Copy the listing out in full. Keep every word as it is.

# SOURCE INFORMATION:
######
-- ==== Sys2Proof/Laws/Drbg.lean ====
section
/-! SUPPORT. The checked absorbs of the DRBG on an absorbing context, and the sizes of Generate. -/

namespace Sys2Proof.Machine

variable {p : PermChoice} {c : Ctx}

/-- On an absorbing context CheckedAbsorb absorbs (44_drbg_helpers.md R119). -/
theorem checkedAbsorb_absorbing (h : c.dir = .absorbing) (d : List Byte) :
    checkedAbsorb p c d = some (c.absorb p d) := by
  simp [checkedAbsorb, h]

/-- On a squeezing context CheckedAbsorb fails (44_drbg_helpers.md R119). -/
theorem checkedAbsorb_squeezing (h : c.dir = .squeezing) (d : List Byte) : checkedAbsorb p c d = none := by
  simp [checkedAbsorb, h]

/-- An empty input is a no-op (44_drbg_helpers.md R120). -/
@[simp] theorem prePaddedAbsorb_nil (nw : Reg) : prePaddedAbsorb p c nw [] = some (c, nw) := rfl

/-- On an absorbing context a non-empty pre-padded absorb absorbs the offset zeros with the data, then zeros to the boundary,
and adds 1 to DNW (44_drbg_helpers.md R120). -/
theorem prePaddedAbsorb_absorbing (h : c.dir = .absorbing) (nw : Reg) {d : List Byte} (hd : d ≠ []) :
    prePaddedAbsorb p c nw d =
      some (if (c.absorb p (zeros (deriveOffset d nw).toNat ++ d)).cursor = 0 then
              c.absorb p (zeros (deriveOffset d nw).toNat ++ d)
            else
              (c.absorb p (zeros (deriveOffset d nw).toNat ++ d)).absorb p
                (zeros (c.rate.toNat - (c.absorb p (zeros (deriveOffset d nw).toNat ++ d)).cursor.toNat)),
            nw + 1) := by
  simp only [prePaddedAbsorb, if_neg hd, checkedAbsorb_absorbing h, padToBoundary]
  split
  · rename_i h0; split at h0 <;> simp_all [checkedAbsorb]
  · rename_i c2 h0; split at h0 <;> simp_all [checkedAbsorb]

/-- On an absorbing context the replay of zero blocks is one plain absorb (43_drbg.md R107). -/
theorem absorbZeroBlocks_absorbing (h : c.dir = .absorbing) (r k : Nat) :
    absorbZeroBlocks p r k c = some (c.absorb p (List.replicate k (zeros r)).flatten) := by
  induction k generalizing c with
  | zero => simp [absorbZeroBlocks]
  | succ k ih =>
    simp only [absorbZeroBlocks, checkedAbsorb_absorbing h]
    rw [ih (by simpa using h)]
    simp [List.replicate_succ, Ctx.absorb_append]

/-- On an absorbing fork step 6 of Generate is one plain absorb (43_drbg.md R107). -/
theorem replayFork_absorbing (h : c.dir = .absorbing) (r k : Nat) (ds : Byte) :
    replayFork p r k ds c = some (c.absorb p (replayPad r ds ++ (List.replicate k (zeros r)).flatten)) := by
  simp only [replayFork, checkedAbsorb_absorbing h]
  rw [absorbZeroBlocks_absorbing (by simpa using h)]
  simp [Ctx.absorb_append]

@[simp] theorem zeros_length (n : Nat) : (zeros n).length = n := by simp [zeros]

@[simp] theorem replayPad_length (r : Nat) (ds : Byte) : (replayPad r ds).length = r := by simp [replayPad]

/-- Remix keeps the length of its window (44_drbg_helpers.md R123). -/
@[simp] theorem remix_length (w : List Byte) : (remix w).length = w.length := by
  have step : ∀ (l : List ((Nat × Nat) × Nat)) (b : List Byte), (l.foldl remixStep b).length = b.length := by
    intro l
    induction l with
    | nil => simp
    | cons x l ih => intro b; simp [ih, remixStep]
  simp only [remix, remixCore, step]
  split <;> simp [perturb]

end Sys2Proof.Machine
end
######
# OUTPUT FOR THIS TASK:
-- ==== Sys2Proof/Laws/Drbg.lean ====
section
/-! SUPPORT. The checked absorbs of the DRBG on an absorbing context, and the sizes of Generate. -/

namespace Sys2Proof.Machine

variable {p : PermChoice} {c : Ctx}

/-- On an absorbing context CheckedAbsorb absorbs (44_drbg_helpers.md R119). -/
theorem checkedAbsorb_absorbing (h : c.dir = .absorbing) (d : List Byte) :
    checkedAbsorb p c d = some (c.absorb p d) := by
  simp [checkedAbsorb, h]

/-- On a squeezing context CheckedAbsorb fails (44_drbg_helpers.md R119). -/
theorem checkedAbsorb_squeezing (h : c.dir = .squeezing) (d : List Byte) : checkedAbsorb p c d = none := by
  simp [checkedAbsorb, h]

/-- An empty input is a no-op (44_drbg_helpers.md R120). -/
@[simp] theorem prePaddedAbsorb_nil (nw : Reg) : prePaddedAbsorb p c nw [] = some (c, nw) := rfl

/-- On an absorbing context a non-empty pre-padded absorb absorbs the offset zeros with the data, then zeros to the boundary,
and adds 1 to DNW (44_drbg_helpers.md R120). -/
theorem prePaddedAbsorb_absorbing (h : c.dir = .absorbing) (nw : Reg) {d : List Byte} (hd : d ≠ []) :
    prePaddedAbsorb p c nw d =
      some (if (c.absorb p (zeros (deriveOffset d nw).toNat ++ d)).cursor = 0 then
              c.absorb p (zeros (deriveOffset d nw).toNat ++ d)
            else
              (c.absorb p (zeros (deriveOffset d nw).toNat ++ d)).absorb p
                (zeros (c.rate.toNat - (c.absorb p (zeros (deriveOffset d nw).toNat ++ d)).cursor.toNat)),
            nw + 1) := by
  simp only [prePaddedAbsorb, if_neg hd, checkedAbsorb_absorbing h, padToBoundary]
  split
  · rename_i h0; split at h0 <;> simp_all [checkedAbsorb]
  · rename_i c2 h0; split at h0 <;> simp_all [checkedAbsorb]

/-- On an absorbing context the replay of zero blocks is one plain absorb (43_drbg.md R107). -/
theorem absorbZeroBlocks_absorbing (h : c.dir = .absorbing) (r k : Nat) :
    absorbZeroBlocks p r k c = some (c.absorb p (List.replicate k (zeros r)).flatten) := by
  induction k generalizing c with
  | zero => simp [absorbZeroBlocks]
  | succ k ih =>
    simp only [absorbZeroBlocks, checkedAbsorb_absorbing h]
    rw [ih (by simpa using h)]
    simp [List.replicate_succ, Ctx.absorb_append]

/-- On an absorbing fork step 6 of Generate is one plain absorb (43_drbg.md R107). -/
theorem replayFork_absorbing (h : c.dir = .absorbing) (r k : Nat) (ds : Byte) :
    replayFork p r k ds c = some (c.absorb p (replayPad r ds ++ (List.replicate k (zeros r)).flatten)) := by
  simp only [replayFork, checkedAbsorb_absorbing h]
  rw [absorbZeroBlocks_absorbing (by simpa using h)]
  simp [Ctx.absorb_append]

@[simp] theorem zeros_length (n : Nat) : (zeros n).length = n := by simp [zeros]

@[simp] theorem replayPad_length (r : Nat) (ds : Byte) : (replayPad r ds).length = r := by simp [replayPad]

/-- Remix keeps the length of its window (44_drbg_helpers.md R123). -/
@[simp] theorem remix_length (w : List Byte) : (remix w).length = w.length := by
  have step : ∀ (l : List ((Nat × Nat) × Nat)) (b : List Byte), (l.foldl remixStep b).length = b.length := by
    intro l
    induction l with
    | nil => simp
    | cons x l ih => intro b; simp [ih, remixStep]
  simp only [remix, remixCore, step]
  split <;> simp [perturb]

end Sys2Proof.Machine
end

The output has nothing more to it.